Em junho de 1973, houve uma tentativa de golpe de Estado (El Tanquetazo) orquestrada por militares e pelo grupo Pátria e Liberdade. O Comandante em Chefe das Forças Armadas, general Carlos Prats, detectou a movimentação e conseguiu sufocar a rebelião. Mas a pressão contra ele era muito grande, o que acabou provocando sua renúncia em agosto de 1973. O general Augusto Pinochet assumiu o controle militar. Em 10 de setembro, os Estados Unidos iniciaram tradicionais exercícios navais com a armada chilena.

No dia seguinte, Salvador Allende pretendia anunciar um referendo revocatório. Se ganhasse permaneceria no cargo até o final do mandato, mas se perdesse deixaria o poder. Não havia previsão legal, não havia clima político e tampouco haveria tempo. Uma esquadrilha de seis caças bombardeou o Palácio La Moneda. O presidente discursava pelo rádio, quando o sinal foi cortado. No fim da tarde de 11 de setembro, Salvador Allende suicidou-se na sede do governo. Repetiu-se a tragédia que abatera o presidente Balmaceda (1840-1891) que também se matou, durante uma grave crise política no final do século 19.
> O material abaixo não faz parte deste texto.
theorem State.noteResidueFail_sound (s : State) (c : CoreId) (e : Cls) (h_s : s.Sound) :
    (State.noteResidueFail s c e).Sound := by
  unfold State.noteResidueFail
  repeat' first
    | with_reducible assumption
    | with_reducible refine sound_ite ?_ ?_
    | with_reducible refine State.setCore_sound _ _ _ ?_
    | with_reducible refine State.markCore_sound _ _ ?_

theorem State.loosePc_sound (s : State) (c : CoreId) (e : Cls) (h_s : s.Sound) :
    (State.loosePc s c e).Sound := by
  unfold State.loosePc
  repeat' first
    | with_reducible assumption
    | with_reducible refine State.freeWord_sound _ ?_
    | with_reducible refine State.catchUp_sound _ _ ?_
    | with_reducible refine State.setEng_sound _ _ _ _ ?_

theorem State.engineFault_sound (s : State) (c : CoreId) (e : Cls) (word : Nat) (pc : Nat) (code : Nat) (time : Nat) (unit : Nat) (haddr : Nat) (h_s : s.Sound) :
    (State.engineFault s c e word pc code time unit haddr).Sound := by
  unfold State.engineFault
  repeat' first
    | with_reducible assumption
    | with_reducible refine sound_ite ?_ ?_
    | with_reducible refine State.loosePc_sound _ _ _ ?_
    | with_reducible refine State.setEng_sound _ _ _ _ ?_
    | with_reducible refine State.writeRecord_sound _ _ _ _ _ _ _ _ _ ?_
    | with_reducible refine State.logEngine_sound _ _ _ _ _ _ _ _ ?_
    | with_reducible refine State.noteResidueFail_sound _ _ _ ?_
    | with_reducible refine State.watchSwap_sound _ _ ?_

theorem State.settleEng_sound (s : State) (c : CoreId) (e : Cls) (h_s : s.Sound) :
    (State.settleEng s c e).Sound := by
  unfold State.settleEng
  repeat' first
    | with_reducible assumption
    | with_reducible refine sound_ite ?_ ?_
    | with_reducible refine State.watchSwap_sound _ _ ?_
    | with_reducible refine State.setEng_sound _ _ _ _ ?_
    | with_reducible refine State.loosePc_sound _ _ _ ?_
    | with_reducible refine State.catchUp_sound _ _ ?_

theorem State.releaseHeld_sound (s : State) (r : RegionId) (h_s : s.Sound) :
    (State.releaseHeld s r).Sound := by
  unfold State.releaseHeld
  repeat' first
    | with_reducible assumption
    | with_reducible refine sound_ite ?_ ?_
    | with_reducible refine sound_foldl (fun s a h => ?_) ?_
    | with_reducible refine State.settleEng_sound _ _ _ ?_
    | with_reducible refine State.setEng_sound _ _ _ _ ?_
    | with_reducible refine State.release_sound _ _ _ ?_
    | (lift_lets; intro s1; clear_value s1)
    | dsimp only [Out.at]
    | split

theorem execSigack_sound (p : Packet) (s : State) (h_s : s.Sound) :
    NextSound (execSigack p s) := by
  unfold execSigack
  repeat' first
    | with_reducible assumption
    | with_reducible refine nextSound_next ?_
    | with_reducible refine ite_keeps NextSound ?_ ?_
    | with_reducible refine State.countRouter_sound _ _ _ _ ?_
    | with_reducible refine State.land_sound _ _ ?_
    | with_reducible refine State.releaseHeld_sound _ _ ?_
    | with_reducible refine State.setRegion_sound _ _ _ ?_

theorem execRemoteSignalLost_sound (r : RegionId) (token : Nat) (s : State) (h_s : s.Sound) :
    NextSound (execRemoteSignalLost r token s) := by
  unfold execRemoteSignalLost
  repeat' first
    | with_reducible assumption
    | with_reducible refine onUnit_sound _ _ ?_
    | with_reducible refine State.setRegion_sound _ _ _ ?_
    | with_reducible refine State.at_sound _ _ ?_
    | with_reducible refine State.releaseHeld_sound _ _ ?_
    | with_reducible refine State.logSync_sound _ _ _ _ ?_
    | with_reducible refine State.count_sound _ _ _ _ ?_
    | with_reducible refine State.flag_sound _ _ _ ?_
    | dsimp only [Out.at]
    | split

theorem State.sendSig_sound (s : State) (c : CoreId) (e : Cls) (g : Sig) (L : Nat) (h_s : s.Sound) :
    (State.sendSig s c e g L).Sound := by
  unfold State.sendSig
  repeat' first
    | with_reducible assumption
    | with_reducible refine sound_ite ?_ ?_
    | with_reducible refine State.landSig_sound _ _ _ _ _ _ _ _ _ ?_
    | with_reducible refine State.at_sound _ _ ?_
    | with_reducible refine State.release_sound _ _ _ ?_
    | with_reducible refine State.setEng_sound _ _ _ _ ?_

theorem State.scramble_sound (s : State) (c : CoreId) (ranges : List (Nat × Nat)) (h_s : s.Sound) :
    (State.scramble s c ranges).Sound := by
  unfold State.scramble
  repeat' first
    | with_reducible assumption
    | with_reducible refine sound_foldl (fun s a h => ?_) ?_
    | with_reducible refine State.freeBytes_sound _ _ ?_
    | with_reducible refine State.hwrite_sound _ _ _ _ ?_

theorem State.undoTake_sound (s : State) (c : CoreId) (take : Option Sig) (h_s : s.Sound) :
    (State.undoTake s c take).Sound := by
  unfold State.undoTake
  repeat' first
    | with_reducible assumption
    | with_reducible refine State.landSig_sound _ _ _ _ _ _ _ _ _ ?_
    | split

theorem State.complete_sound (s : State) (c : CoreId) (e : Cls) (i : Inflight) (rest : List Inflight) (tc : Nat) (h_s : s.Sound) :
    (State.complete s c e i rest tc).Sound := by
  unfold State.complete
  repeat' first
    | with_reducible assumption
    | with_reducible refine sound_ite ?_ ?_
    | with_reducible refine State.setEng_sound _ _ _ _ ?_
    | with_reducible refine State.at_sound _ _ ?_
    | with_reducible refine State.writeRecord_sound _ _ _ _ _ _ _ _ _ ?_
    | with_reducible refine State.bump_sound _ _ _ _ ?_
    | with_reducible refine State.count_sound _ _ _ _ ?_
    | with_reducible refine State.flag_sound _ _ _ ?_
    | with_reducible refine State.sendSig_sound _ _ _ _ _ ?_
    | with_reducible refine State.settleEng_sound _ _ _ ?_
    | with_reducible refine State.undoTake_sound _ _ _ ?_
    | with_reducible refine State.engineFault_sound _ _ _ _ _ _ _ _ _ ?_
    | with_reducible refine State.scramble_sound _ _ _ ?_
    | split

theorem State.startEngine_sound (s : State) (c : CoreId) (e : Cls) (h_s : s.Sound) :
    (State.startEngine s c e).Sound := by
  unfold State.startEngine
  repeat' first
    | with_reducible assumption
    | with_reducible refine State.setFld_sound _ _ _ _ ?_
    | with_reducible refine State.catchUp_sound _ _ ?_
    | with_reducible refine State.setCore_sound _ _ _ ?_

theorem Out.at_sound (st : State) (t : Nat) (h_st : st.Sound) :
    (Out.at st t).Sound := by
  unfold Out.at
  repeat' first
    | with_reducible assumption
    | with_reducible refine out_fold ?_

theorem withReads_sound (c : CoreId) (t : Nat) (rs : List (Nat × Nat)) (dst : List (Nat × Nat)) (s : State) (k : State → Res) (h_s : s.Sound) (h_k : ∀ x0k, (x0k.Sound) → (k x0k).Sound) :
    (withReads c t rs dst s k).Sound := by
  unfold withReads
  repeat' first
    | with_reducible assumption
    | with_reducible refine res_ok ?_
    | with_reducible refine readHearth_sound _ _ _ ?_
    | with_reducible refine h_k _ ?_
    | with_reducible refine sound_of_snd (by assumption) ?_
    | dsimp only [Out.at]
    | split
    | with_reducible refine out_fold ?_

theorem State.endWait_sound (s : State) (c : CoreId) (e : Cls) (h_s : s.Sound) :
    (State.endWait s c e).Sound := by
  unfold State.endWait
  repeat' first
    | with_reducible assumption
    | with_reducible refine State.bump_sound _ _ _ _ ?_
    | split

theorem State.rejectAt_sound (s : State) (c : CoreId) (e : Cls) (w : Nat) (pc : Nat) (code : Nat) (take : Option Sig) (h_s : s.Sound) :
    (State.rejectAt s c e w pc code take).Sound := by
  unfold State.rejectAt
  repeat' first
    | with_reducible assumption
    | with_reducible refine State.engineFault_sound _ _ _ _ _ _ _ _ _ ?_
    | with_reducible refine State.undoTake_sound _ _ _ ?_

theorem State.issued_sound (s : State) (c : CoreId) (e : Cls) (w : Nat) (h : Heads) (take : Option Sig) (o : Out) (_ : s.Sound) (h_o : o.Sound) :
    (State.issued s c e w h take o).Sound := by
  unfold State.issued
  repeat' first
    | with_reducible exact out_st (by assumption)
    | with_reducible refine State.setEng_sound _ _ _ _ ?_

theorem State.issueNow_sound (s : State) (c : CoreId) (e : Cls) (w : Nat) (sp : OpSpec) (h : Heads) (take : Option Sig) (h_s : s.Sound) (h_sp : sp.Sound) :
    (State.issueNow s c e w sp h take).Sound := by
  unfold State.issueNow
  repeat' first
    | with_reducible assumption
    | with_reducible refine opSpec_body (by assumption) ?_
    | with_reducible refine sound_ite ?_ ?_
    | with_reducible refine State.catchUp_sound _ _ ?_
    | with_reducible refine State.endWait_sound _ _ _ ?_
    | with_reducible refine State.rejectAt_sound _ _ _ _ _ _ _ ?_
    | with_reducible refine State.engineFault_sound _ _ _ _ _ _ _ _ _ ?_
    | with_reducible refine State.issued_sound _ _ _ _ _ _ _ ?_ ?_
    | with_reducible refine sound_of_ok (by assumption) ?_
    | with_reducible refine sound_of_refuse (by assumption) ?_
    | with_reducible refine sound_of_fail (by assumption) ?_
    | split
    | with_reducible refine out_fold ?_

theorem State.judgeWait_sound (s : State) (c : CoreId) (e : Cls) (w : Nat) (sp : OpSpec) (h : Heads) (h_s : s.Sound) (_ : sp.Sound) :
    (State.judgeWait s c e w sp h).2.Sound := by
  unfold State.judgeWait
  repeat' first
    | with_reducible assumption
    | with_reducible refine State.beforeWait_sound _ _ _ _ _ ?_
    | with_reducible refine State.judge_sound _ _ _ _ _ _ ?_
    | (lift_lets; intro s1; clear_value s1)
    | dsimp only [Out.at]
    | split
    | (simp only [State.Sound]; with_reducible refine sound_fold ?_; with_reducible assumption)

theorem State.faceWait_sound (s : State) (c : CoreId) (e : Cls) (w : Nat) (sp : OpSpec) (h : Heads) (h_s : s.Sound) (h_sp : sp.Sound) :
    (State.faceWait s c e w sp h).Sound := by
  unfold State.faceWait
  repeat' first
    | with_reducible assumption
    | with_reducible refine State.judgeWait_sound _ _ _ _ _ _ ?_ ?_
    | with_reducible refine State.issueNow_sound _ _ _ _ _ _ _ ?_ ?_
    | with_reducible refine State.engineFault_sound _ _ _ _ _ _ _ _ _ ?_
    | with_reducible refine State.endWait_sound _ _ _ ?_
    | with_reducible refine State.at_sound _ _ ?_
    | with_reducible refine State.setEng_sound _ _ _ _ ?_
    | with_reducible refine sound_of_snd (by assumption) ?_
    | dsimp only [Out.at]
    | split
Augusto Pinochet assumiu o poder e foi estabelecida nova Constituição em 1980. Após ser derrotado no referendo de 5 de outubro de 1988, ele ainda permaneceu governando o país até março de 1990. Após a redemocratização, tem havido estabilidade política e alternância de poder nestas últimas três décadas, com eleições presidenciais em dois turnos. Entretanto, em 2019, ocorreu uma grave crise política que decorreu de vários fatores: o aumento do custo de vida, acentuadamente para o sul do país (região indígena onde vivem os mapuches) por causa da logística de abastecimento; baixos valores (por causa da capitalização) levam vários aposentados ao suicídio; aumentos previstos de metrô e de eletricidade cancelados após protestos; violência policial contra as manifestações com 20 mortes; hora do rush transformou-se em guerra de todos contra todos por lugar no transporte público. A prosperidade nos frios números macroeconômicos não levou em conta o calor social por mudanças no país. A vitória do candidato socialista, nas eleições presidenciais de dezembro de 2021, colocou o país frente ao seu próprio passado.